The same processes apply to the components 342, 393, 394, 345, and 396 to 398 in the fourth CPU 340, with the first CPU 310 replaced with the fourth CPU 340, the first voltage drop detector 312 with the fourth voltage drop detector 342, the first operation determination signal outputter 363 with the fourth operation determination signal outputter 393, the first operation determination signal acquirer 364 with the fourth operation determination signal acquirer 394, the first resetter 315 with the fourth resetter 345, the first operation stop selector 366 with the fourth operation stop selector 396, the first setting information acquirer 367 with the fourth setting information acquirer 397, the first setting information storage 368 with the fourth setting information storage 398, and the CPUs 320, 330, and 340 with the CPUs 310, 320, and 330. The example with these components is thus not described in detail to avoid redundancy.

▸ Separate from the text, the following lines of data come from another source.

/-- Performs one lane of an outstanding instruction. `log` says that a translation fault is logged with this operation;
otherwise it holds the wave. -/
def State.doLane (s : State) (o : Outst) (c : MemCap) (wt : Wait) (h : How) (f : List Byte → List Byte)
    (log : Option (Option Nat)) (la : LaneAcc) : State × MemCap × Wait :=
  let whole := match o.eff with
    | .load _ _ _ _ => true
    | _ => false
  let rest : MemCap := { c with lanes := c.lanes.filter fun x => x.lane != la.lane }
  match s.laneDo c la h f with
  | .ok s' bs none => (s', { rest with done := c.done ++ [{ la with data := bs }] }, wt)
  | .ok _ _ (some pa) => (s.deferErr 0x11 0 pa, c.failed whole la, wt)
  | .wait s' => (s', c, wt)
  | .retry s' =>
    let w := s.afterRefusal c la.off
    let (s', c) := s'.markStale c la.off
    (s', c, w)
  | .err s' code d addr => (s'.deferErr code d addr, c.failed whole la, wt)
  | .fault s' va =>
    match log with
    | some op =>
      match s'.logLane o.id c op la va va with
      | some s' => (s', rest, wt)
      | none => (s', c, wt)
    | none =>
      if s.wave.ended then (s', c.failed true la, wt)
      else
        let (s', tag) := s'.reportFault s.wave.core va 1
        (s', c, .fault (BitVec.ofNat 64 va) tag)

/-- The writes of an instruction whose STALE register does not translate are logged, as far as the log has room (R224, R230). -/
def State.logLanes (s : State) (o : Outst) (c : MemCap) (op : Option Nat) (page : Nat) : State × MemCap :=
  c.lanes.foldl (fun a la =>
    if !a.1.laneReady o.id o.eff a.2 la then a
    else
      match a.1.logLane o.id a.2 op la (c.tr.addr la.off) page with
      | some s => (s, { a.2 with lanes := a.2.lanes.filter fun x => x.lane != la.lane })
      | none => a) (s, c)

/-- Performs the lanes of an outstanding instruction that can be performed, in order (R248); a STALE register is refreshed when
the first of them comes (R224). [DEDUCED, log 50] -/
def State.doLanes (s : State) (o : Outst) (c : MemCap) (h : How) (f : LaneAcc → List Byte → List Byte)
    (log : Option (Option Nat)) (mk : MemCap → Effect) : State × Outst :=
  if !c.lanes.any fun la => s.laneReady o.id o.eff c la then (s, { o with eff := mk c, wait := .ready, holds := log.isNone })
  else
  match s.refresh c with
  | .absent s =>
    (match log with
    | none => s.outstFault o c.tr.vbase.toNat true
    | some op =>
      let (s, c) := s.logLanes o c op c.tr.vbase.toNat
      (s, { o with eff := mk c, wait := .ready, holds := false }))
  | .err s code d => s.outstErr o code d c.tr.vbase.toNat
  | .ok s c =>
    let (s, c, wt) := c.lanes.foldl (fun a la =>
      if !a.2.1.tr.stale && (a.2.1.lanes.any fun x => x.lane == la.lane) && a.1.laneReady o.id o.eff a.2.1 la then
        a.1.doLane o a.2.1 a.2.2 h (f la) log la
      else a) (s, c, .ready)
    (s, { o with eff := mk c, wait := wt, holds := log.isNone })

/-- The register writes of a load's lanes (R258): low register first. -/
def loadWrites (d n : Nat) (sx : Bool) (done : List LaneAcc) : List WaveWrite :=
  let sel := lanesOf fun L => done.any fun la => la.lane == L
  let regs := if n ≤ 4 then 1 else n / 4
  (List.range regs).map fun i =>
    .vreg (d + i) sel ((List.range 64).map fun L =>
      match done.find? fun la => la.lane == L with
      | none => 0
      | some la =>
        let x := ofBytes ((la.data.drop (4 * i)).take 4)
        BitVec.ofNat 32 (if sx && n < 4 then wrap 32 (sgn (8 * n) x) else x))

/-- The bytes of registers `d` on in a lane (R258). -/
def Wave.regBytes (w : Wave) (d n L : Nat) : List Byte :=
  ((List.range ((n + 3) / 4)).flatMap fun i => toBytes (w.vlane (d + i) L).toNat 4).take n

/-- A load of a line that finds these bytes and changes nothing: a cache that holds them makes no difference. -/
def Res.plain (r : Res) (s : State) (bs : List Byte) : Bool :=
  match r with
  | .ok t cs none => cs == bs && t.frames == s.frames
  | _ => false

/-- The 64-byte line of a constant load, filled into the constant cache; which lines the cache still holds is open (R260),
and matters where a line differs from what memory holds. -/
def State.kfill (s : State) (core : Nat) (c : MemCap) (la : LaneAcc) : Res :=
  match s.xlateReg core c.tr la.off with
  | .fault s va => .fault s va
  | .err s code d va => .err s code d va
  | .at_ s t o =>
    if t.kind == 3 then .ok s (List.replicate c.nbytes 0) none
    else
      let pa := t.ppage + o
      let u := pa / 64
      let co := s.core core
      let held := cgetList co.kcache pa c.nbytes
      let sound := (permFail t .load).isNone && (geomFail t).isNone
      let load := s.accessAt core t (o - pa % 64) 64 (c.tr.addr la.off) How.load id
      if co.kcacheUnits.contains u && load.plain s (cgetList co.kcache (64 * u) 64) then .ok s held none
      else if sound && co.kcacheUnits.contains u && Config.keep s.fresh then .ok s.bump held none
      else
        match load with
        | .ok s bs none =>
          let co := s.core core
          .ok (s.setCore core { co with kcacheUnits := sput co.kcacheUnits u, kcache := csetList co.kcache (64 * u) bs })
            ((bs.drop (pa % 64)).take c.nbytes) none
        | r => r

/-- The same, of one lane, for LDK (R260). -/
def State.doLdk (s : State) (o : Outst) (c : MemCap) (d : Nat) : State × Outst :=
  match s.refresh c with
  | .absent s => s.outstFault o c.tr.vbase.toNat true
  | .err s code d => s.outstErr o code d c.tr.vbase.toNat
  | .ok s c =>
    let la := c.lanes.headD { lane := 0, off := 0, data := [] }
    match s.kfill s.wave.core c la with
    | .ok s bs none =>
      (s, { o with wait := .ready, eff := .writes ((wordsOf bs).zipIdx.map fun (x, i) => .sreg (d + i) x) })
    | .ok s _ (some pa) => s.outstErr o 0x11 0 pa
    | .wait s => (s, o)
    | .retry s' =>
      let w := s.afterRefusal c la.off
      let (s', c) := s'.markStale c la.off
      (s', { o with wait := w, eff := .ldk c d })
    | .err s code dt addr => s.outstErr o code dt addr
    | .fault s va => s.outstFault o va true
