-- ==== Sys2Proof/Machine/Queue.lean ====
section
/-! DEFINITION. Task queues and the tile dispenser: accesses of the device by virtual address, host events (R46, R47),
ENQ, DEQ, the steals of Mica, and FETCHW (R33 to R47, R59 to R62, R286). -/

namespace Sys2Proof.Machine

/-! ### Steps of the device on virtual addresses -/

/-- What a step made of several accesses comes to. -/
inductive Try (α : Type) where
  /-- All performed. -/
  | ok (s : State) (a : α)
  /-- One of them waits at its home. -/
  | wait (s : State)
  /-- One of them does not translate. -/
  | fault (s : State) (va : Nat)
  /-- One of them meets an error: code, detail, address. -/
  | err (code detail addr : Nat)

/-- The next access of a step. -/
def Try.andThen {α β : Type} (x : Try α) (f : State → α → Try β) : Try β :=
  match x with
  | .ok s a => f s a
  | .wait s => .wait s
  | .fault s va => .fault s va
  | .err c d a => .err c d a

/-- One access of a device unit at a virtual address: `need` gives the PROTECTION detail of a page it refuses. The bytes
as they stood, and the storage key (R36, R437). [DESIGN CHOICE, log 131] -/
def State.vio (s : State) (core va n : Nat) (need : TransReg → Option Nat) (h : How) (f : List Byte → List Byte) :
    Try (List Byte × Nat) :=
  match s.xlate core va with
  | .fault s va => .fault s va
  | .err _ c d a => .err c d a
  | .at_ s t o =>
    match need t with
    | some d => .err 8 d va
    | none =>
      if t.kind == 3 && h.acc != .load then .fault s va
      else
        match s.accessAt core t o n va h f with
        | .ok s bs none => .ok s (bs, s.accKey t o)
        | .ok _ _ (some pa) => .err 0x11 0 pa
        | .wait s => .wait s
        | .retry s => .wait s
        | .fault s va => .fault s va
        | .err _ c d a => .err c d a

/-- READ and W, else detail 2 (R36, R286). -/
def needRW (t : TransReg) : Option Nat := if t.perm.getLsbD 0 && t.perm.getLsbD 1 then none else some 2

/-- A read of a queue's bytes. -/
def State.qread (s : State) (core va n : Nat) : Try (List Byte × Nat) := s.vio core va n needRW How.load id

/-- A write of a queue's bytes. -/
def State.qwrite (s : State) (core va : Nat) (bs : List Byte) : Try (List Byte × Nat) :=
  s.vio core va bs.length needRW How.store fun _ => bs

/-! ### Host events (R46, R47) -/

/-- The 32 bytes of an entry (R46). -/
def eventBytes (etype code die seq strm obj who lost : Nat) : List Byte :=
  toBytes etype 1 ++ toBytes code 1 ++ toBytes die 1 ++ [0] ++ toBytes seq 2 ++ toBytes strm 2 ++ toBytes obj 8 ++
    toBytes who 8 ++ toBytes lost 8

Details of Functional Configuration of Engineering Tool 600 in Embodiment 2

The setting information generator 610 generates the setting information based on information input by the user on a setting screen (not illustrated) using the operation device 54.

When the setting information generator 610 generates the setting information, the setting information outputter 620 outputs the setting information to the PLC 1.

Flowchart of Stop Selection Process in Embodiment 2

A process in which each of the CPUs 310, 320, 330, and 340 selects to stop or not to stop operating based on the operation determination signal is now described using a flowchart. The CPUs 310, 320, 330, and 340 have the same structure as described above. Thus, a first stop selection process for the first CPU 310 alone is described, and the first stop selection processes for the remaining CPUs 320, 330, and 340 are not described to avoid redundancy. The first CPU 310 starts the normal operation after being powered on and starts the first stop selection process illustrated in FIG. 9.

The first operation stop selector 366 first determines whether any of the other CPUs 320, 330, and 340 does not acquire the operation determination signal for a period longer than the maximum allowable time to determine whether any of the other CPUs 320, 330, and 340 has stopped operating (step S101). When none of the other CPUs 320, 330, and 340 has stopped operating (No in step S101), the first operation stop selector 366 repeats the processing in step S101 until any of the other CPUs 320, 330, and 340 is determined to have stopped operating.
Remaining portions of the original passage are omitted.